Achilles Tendonitis & Podiatry
The most common form of injury to the Achilles tendon (located at the back of the ankle joint) is called Achilles tendonitis, which is an inflammatory condition causing pain in the Achilles tendon. Achilles tendonitis generally occurs in people who are active in sports activities. Types of sports that commonly are associated with Achilles tendonitis are basketball, tennis, running, football, soccer, volleyball and other running and jumping sports.

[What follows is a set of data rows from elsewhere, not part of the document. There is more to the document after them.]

-- ==== Sys2Proof/Machine/NodeCommands.lean ====
section
/-! DEFINITION. The meanings of the node orders, and of the encoding and retry timers.An event that the state does not
have, such as an answer with no exchange in progress, changes nothing. (DESIGN CHOICE, log entry 2) -/

namespace Sys2Proof.Machine

/-- DEFINE_NODE (R64, R141, R142). -/
def execDefineNode (p : NodeParams) (door : DoorParams) (s : State) : Host.Outcome State Fault Refusal :=
  commit s (fun t => t.onDevice (fun d => d.runOrder .defineNode (if doorKindWord p.kind then 18 else 8) 
    (fun _ x => x.defineNode p door)))

/-- REMOVE_NODE (R143). -/
def execRemoveNode (seg addr : Word) (s : State) : Host.Outcome State Fault Refusal :=
  commit s (fun t => t.onDevice (fun d => d.runOrder .removeNode 2 (fun _ x => x.removeNode seg addr)))

/-- RESTORE_NODE (R144). -/
def execRestoreNode (seg addr : Word) (s : State) : Host.Outcome State Fault Refusal :=
  commit s (fun t => t.onDevice (fun d => d.runOrder .restoreNode 2 (fun _ x => x.restoreNode seg addr)))

/-- READ_NODE (R145). -/
def execReadNode (seg addr : Word) (s : State) : Host.Outcome State Fault Refusal :=
  commit s (fun t => t.onDevice (fun d => d.runOrder .readNode 2 (fun _ x => x.readNode seg addr)))

/-- ENCODING_TIMEOUT (R18): nothing where the encoder has no encoding timer due. -/
def execEncodingTimeout (seg addr : Nat) (s : State) : Host.Outcome State Fault Refusal :=
  commit s (fun t => t.onDevice (fun d => d.encodingExpired (nodeKey seg addr)))

/-- RETRY_TIMER_EXPIRY (R160): nothing where the node is not in RETRY_WAIT with its timer due. -/
def execRetryTimerExpiry (seg addr : Nat) (s : State) : Host.Outcome State Fault Refusal :=
  commit s (fun t => t.onDevice (fun d => d.retryExpired (nodeKey seg addr)))

end Sys2Proof.Machine
end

Achilles tendonitis tends to occur more frequently in older athletes than in younger athletes. As a person ages into their thirties and especially into their forties and fifties, the ligaments and tendons of the body tend to lose some of their stretchiness and are not as strong as before.
Achilles tendonitis is diagnosed by a history and physical examination of the patient who describes pain at the back of the ankle with walking and/or running activities. The pain generally will be associated with an increase in running or jumping intensity or frequency.
During the physical examination, the Podiatrist will feel and push lightly around the Achilles tendon to see if it is tender or has any irregularities in its surface. Achilles tendinitis may cause the tendon to be thickened in areas, may cause swelling of the area around the tendon, and can even feel like the tendon has a painful bump on it. In addition, the person with Achilles tendinitis will limp while barefoot, but walk more normally with heeled shoes on.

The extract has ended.